Statistical Analysis: Descriptive statistics have been applied. Continuous variables are shown as median and Categorical variables are presented as a percentage.

Results

We describe the profile of critical COVID-19 children in two categories: 1) Acute COVID-19 infection and 2) MISC (either post-COVID or associated with acute COVID-19 infection) (Table 1).

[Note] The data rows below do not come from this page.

-- ==== Sys2Proof/Tests/Slice0.lean ====
section
/-! SUPPORT. Tests and witnesses. Expected values are from spec/95_test_vectors.md (section in each comment) and from the rules named;
`test_…` checks the model, `witness_…` shows concrete states and operands that meet the hypotheses of the obligation it is named
after, each clause of it. -/

namespace Sys2Proof.Tests

open Sys2Proof Sys2Proof.Machine Sys2Proof.Claims

/-! ## Small states -/

/-- The calibration set DS of 95_test_vectors.md. -/
def dsCal : Cal :=
  calOfWords [0x0198, 0xFFB8, 0xC7D1, 0x7FE5, 0x7FF5, 0x5A71, 0x182E, 0x0004, 0x8000, 0xDDF9, 0x0B34]

/-- The bytes of DS, as the sensor gives them. -/
def dsBytes : List (Byte × Byte × Byte) :=
  [(0x01, 0x98, 0), (0xFF, 0xB8, 0), (0xC7, 0xD1, 0), (0x7F, 0xE5, 0), (0x7F, 0xF5, 0), (0x5A, 0x71, 0),
   (0x18, 0x2E, 0), (0x00, 0x04, 0), (0x80, 0x00, 0), (0xDD, 0xF9, 0), (0x0B, 0x34, 0)]

/-- An engine of variant `v` after reset, with the oracle's answers `answers` listed. -/
def fresh (v : Variant) (answers : List BusAnswer) : State :=
  { State.resetWith { variant := v, devAddr := 0x77 } with bus := { Bus.reset with answers := answers } }

/-- The registers changed by `f`. -/
def regs (f : Engine → Engine) (s : State) : State := { s with eng := f s.eng }

/-- An engine of variant `v` that is Ready with calibration `c`. -/
def readyWith (v : Variant) (c : Cal) (answers : List BusAnswer) : State :=
  regs (fun g => { g with cal := some c, initState := .ready, dc := if v = .fp then some (deriveFn c) else none })
    (fresh v answers)

/-- An engine of variant `v` that is Ready with calibration DS. -/
def ready (v : Variant) (answers : List BusAnswer) : State := readyWith v dsCal answers

/-- The four answers of a cycle that reads the counts 27898 and, at oss 0, 23843. -/
def cycleAnswers : List BusAnswer := [done (0, 0, 0), done (0x6C, 0xFA, 0), done (0, 0, 0), done (0x5D, 0x23, 0)]

/-- The host's command words. -/
def commanded (ws : List Word) (s : State) : State := { s with port := { s.port with cmds := ws } }

/-- What a step leaves, as the tests read it. -/
def reading {α : Type} (f : State → α) (o : Host.Outcome State Fault Refusal) : Option α :=
  match o with
  | .next t => some (f t)
  | .fault _ => none
  | .refused _ => none

/-- The response a command put on the host port, and the registers it left. -/
def answered (o : Host.Outcome State Fault Refusal) : Option (Option (Status × Option Value × Option Value)) :=
  reading (fun t => t.port.responses.getLast?.map fun r => (r.status, r.v0, r.v1)) o

/-- A response, as `answered` gives it. -/
def resp (st : Status) (v0 v1 : Option Value) : Option (Option (Status × Option Value × Option Value)) :=
  some (some (st, v0, v1))

/-- The result of a datapath, as a test compares it. -/
def result {α : Type} (r : Except Exc α) : Option α × Option Exc :=
  match r with
  | .ok a => (some a, none)
  | .error e => (none, some e)

/-! ## WellFormed: every check refuses a line (R77) -/

theorem test_wellFormed_refuses_oss_4 : AsmLine.wellFormed { mnemonic := .measureP, oss := some 4 } = false := by decide
theorem test_wellFormed_refuses_setOss_4 : AsmLine.wellFormed { mnemonic := .setOss, oss := some 4 } = false := by decide
theorem test_wellFormed_refuses_raw_65536 : AsmLine.wellFormed { mnemonic := .compT, raw := some 65536 } = false := by
  decide
theorem test_wellFormed_refuses_raw_524288 :
    AsmLine.wellFormed { mnemonic := .compP, oss := some 0, raw := some 524288 } = false := by decide
theorem test_wellFormed_refuses_compP_oss_4 :
    AsmLine.wellFormed { mnemonic := .compP, oss := some 4, raw := some 0 } = false := by decide
theorem test_wellFormed_refuses_missing :
    AsmLine.wellFormed { mnemonic := .compP, raw := some 1 } = false ∧
    AsmLine.wellFormed { mnemonic := .setOss } = false ∧ AsmLine.wellFormed { mnemonic := .compT } = false := by decide
theorem test_wellFormed_refuses_extra :
    AsmLine.wellFormed { mnemonic := .init, oss := some 0 } = false ∧
    AsmLine.wellFormed { mnemonic := .getAlt, raw := some 0 } = false ∧
    AsmLine.wellFormed { mnemonic := .measureP, oss := some 1, raw := some 0 } = false ∧
    AsmLine.wellFormed { mnemonic := .compT, oss := some 0, raw := some 0 } = false := by decide
theorem test_wellFormed_accepts :
    AsmLine.wellFormed { mnemonic := .compP, oss := some 3, raw := some 524287 } = true ∧
    AsmLine.wellFormed { mnemonic := .compT, raw := some 65535 } = true ∧
    AsmLine.wellFormed { mnemonic := .init } = true := by decide

/-! ## Decoding (95 2.1; the sensor bytes of R79) -/

theorem test_decode_plain :
    decode 0x10000000 = .ok .init ∧ decode 0x20000000 = .ok .getId ∧ decode 0x30000000 = .ok .hasValidId ∧
    decode 0x40000000 = .ok .reset ∧ decode 0x50000000 = .ok .measureT ∧ decode 0xA0000000 = .ok .getData ∧
    decode 0xB0000000 = .ok .getAlt ∧ decode 0xC0000000 = .ok .captureRef := by decide
theorem test_decode_operands :
    decode 0x61000000 = .ok (.measureP 1) ∧ decode 0x70006CFA = .ok (.compT 27898) ∧
    decode 0x7000FFFF = .ok (.compT 65535) ∧ decode 0x80005D23 = .ok (.compP 0 23843) ∧
    decode 0x8100BA46 = .ok (.compP 1 47686) ∧ decode 0x8307FFFF = .ok (.compP 3 524287) ∧
    decode 0x93000000 = .ok (.setOss 3) := by decide
theorem test_decode_illegal :
    [0x00000000#32, 0xD0000000, 0xE0000000, 0xFFFFFFFF, 0x10000001, 0x51000000, 0x70010000, 0x71006CFA, 0x84005D23,
      0x80085D23, 0x93000001].all (fun w => decide (decode w = .error (.illegalCommand w))) = true := by decide +kernel
theorem test_decode_sensor :
    decodeSensor 0x2E = .ok .trigT ∧ decodeSensor 0x34 = .ok (.trigP 0) ∧ decodeSensor 0x74 = .ok (.trigP 1) ∧
    decodeSensor 0xB4 = .ok (.trigP 2) ∧ decodeSensor 0xF4 = .ok (.trigP 3) ∧ decodeSensor 0xB6 = .ok .softReset ∧
    decodeSensor 0x00 = .error (.unknownSensorByte 0x00) := by decide
theorem test_assemble :
    assemble { mnemonic := .compP, oss := some 1, raw := some 47686 } = some 0x8100BA46 ∧
    assemble { mnemonic := .compT, raw := some 27898 } = some 0x70006CFA ∧
    assemble { mnemonic := .measureP, oss := some 4 } = none := by decide
theorem test_decodeTableWord :
    decodeTableWord 32 0x61000000 = some (.measureP 1) ∧ decodeTableWord 8 0x74 = some (.trigP 1) ∧
    decodeTableWord 32 0x00000000 = none ∧ decodeTableWord 8 0x00 = none := by decide

/-! ## Bytes, codes, arithmetic (95 2.2, 2.4 to 2.7; R251, R270) -/

theorem test_assembly :
    sext16 (calWord [0xFF, 0xB8]) = -72 ∧ zext16 (calWord [0x7F, 0xE5]) = 32741 ∧ sext16 0xFFFF = -1 ∧
    zext16 0xFFFF = 65535 ∧ rawTemp [0x6C, 0xFA] = 27898 ∧ rawPress [0x5D, 0x23, 0x00] 1 = 47686 ∧
    rawPress [0x5A, 0x00, 0x00] 3 = 184320 ∧ rawPress [0xFF, 0xFF, 0xFF] 3 = 524287 := by decide +kernel
theorem test_tcompInt :
    result (tcompInt dsCal 27898) = (some (2400, 150), none) ∧ result (tcompInt dsCal 0) = (some (-22267, -1392), none) ∧
    result (tcompInt dsCal 20000) = (some (59665, 3729), none) := by decide +kernel
theorem test_tcompInt_raises :
    result (tcompInt { dsCal with ac6 := 0, ac5 := 0xFFFF } 65535) = (none, some (.computationOverflow .tM)) ∧
    result (tcompInt { dsCal with md := 0 } 23153) = (none, some (.divideByZero .tX2)) := by decide +kernel
theorem test_pcompInt :
    result (pcompInt dsCal 2400 23843 0) = (some 69964, none) ∧ result (pcompInt dsCal 2400 190744 3) = (some 69963, none) ∧
    result (pcompInt dsCal 2400 43371 0) = (some 128433, none) ∧ result (pcompInt dsCal 2400 43372 0) = (some 128435, none) ∧
    result (pcompInt dsCal 2400 422 0) = (some 236, none) ∧ result (pcompInt dsCal (-22267) 23843 0) = (some 47937, none) := by
  decide +kernel
theorem test_pcompInt_raises :
    result (pcompInt dsCal 2400 421 0) = (none, some (.computationOverflow .pB7a)) ∧
    result (pcompInt dsCal 59665 23843 0) = (none, some (.computationOverflow .pB6sq)) ∧
    result (pcompInt dsCal 41973 23843 0) = (none, some (.computationOverflow .pX2b)) ∧
    result (pcompInt { dsCal with ac3 := 0x8000, b1 := 0 } 36777 60000 0) = (none, some (.computationOverflow .pB4a)) ∧
    result (pcompInt { dsCal with ac4 := 0 } 2400 23843 0) = (none, some (.divideByZero .pPdiv)) ∧
    result (pcompInt { dsCal with ac4 := 1 } 2400 23843 0) = (none, some (.computationOverflow .pP)) ∧
    result (pcompInt { dsCal with ac4 := 1 } 2400 65535 0) = (none, some (.computationOverflow .pPb)) ∧
    result (pcompInt { dsCal with ac4 := 8000 } 2400 23843 0) = (none, some (.computationOverflow .pX1d)) := by
  decide +kernel
theorem test_tcompFp : result (tcompFp (deriveFn dsCal) 27898) = (some 0x402DFE87106AE90E, none) := by decide +kernel
theorem test_pcompFp :
    result (pcompFp (deriveFn dsCal) 0x402DFE87106AE90E 23843 0) = (some 0x40F114AB2329AD5F, none) ∧
    result (pcompFp (deriveFn dsCal) 0x402DFE87106AE90E 47686 1) = (some 0x40F114AB2329AD5F, none) := by decide +kernel
theorem test_fp_raises :
    result (tcompFp (deriveFn { dsCal with md := 0 }) 23153) = (none, some (.numericDomain .ftQ)) ∧
    result (pcompFp (deriveFn { dsCal with ac4 := 0 }) 0x402DFE87106AE90E 23843 0) =
      (none, some (.numericDomain .fpZ)) := by decide +kernel
theorem test_codes :
    statusCode .numericDomain = 9 ∧ statusCode .illegalCommand = 8 ∧ stageCode .pX2b = 0x1A ∧ stageCode .fpZ = 0x4A ∧
    stageCode .altRatio = 0x61 ∧ busInfo .write 0xE0 = 0x01E0 ∧ busInfo .read 0xD0 = 0x00D0 := by decide
/-- The altitude's formula takes the constants of R6: 44330.0 and the binary64 nearest 0.1902949572. -/
theorem test_altitude_constants : f64Rat Config.altScale = 44330 ∧ Config.altExp = 0x3FC85B95CCE244A4 := by
  constructor
  · have h : f64Int Config.altScale = 44330 * oneUnits := by decide +kernel
    have hU : (oneUnits : ℚ) ≠ 0 := by exact_mod_cast oneUnits_pos.ne'
    rw [f64Rat, h]; push_cast; field_simp
  · rfl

Table 1: Demographic profile of critical acute COVID-19 illness in children.

Demographic profile

During the study period, there was a total of 76 admissions with critical COVID-19 illness. During the second wave, there were 29 admissions, of which 20 had acute COVID-19 infection, 9 had MISC (6 - post-COVID MISC and 3 with acute COVID-19 infection). During the third wave, there were a total of 47 admissions, of which 42 had acute COVID-19 infection, and 5 had MISC (2 with post-COVID MISC and 3 with acute COVID-19 infection). The male-to-female ratio was 2.3:1 and 1.4:1, the median age group was 10.5 years and 1.6 years, among acute COVID-19 infection, whereas the male-to-female ratio was 1.2:1 and 4:1 and the median age group was 7 years and 6 years among MISC group during the second wave and third wave respectively.

Acute COVID-19 infection

Sixty-two children presented with acute COVID-19 illness, of which 20 were in the second wave and 42 were in the third wave.

Clinical Profile

Fever was the presenting complaint among all the children (100%). Respiratory symptoms (85%) were predominant followed by Gastrointestinal (GI) (60%) and neurological (20%) during the second wave versus predominant neurological symptoms (35%), respiratory (30%), and GI (14%) symptoms during the third wave.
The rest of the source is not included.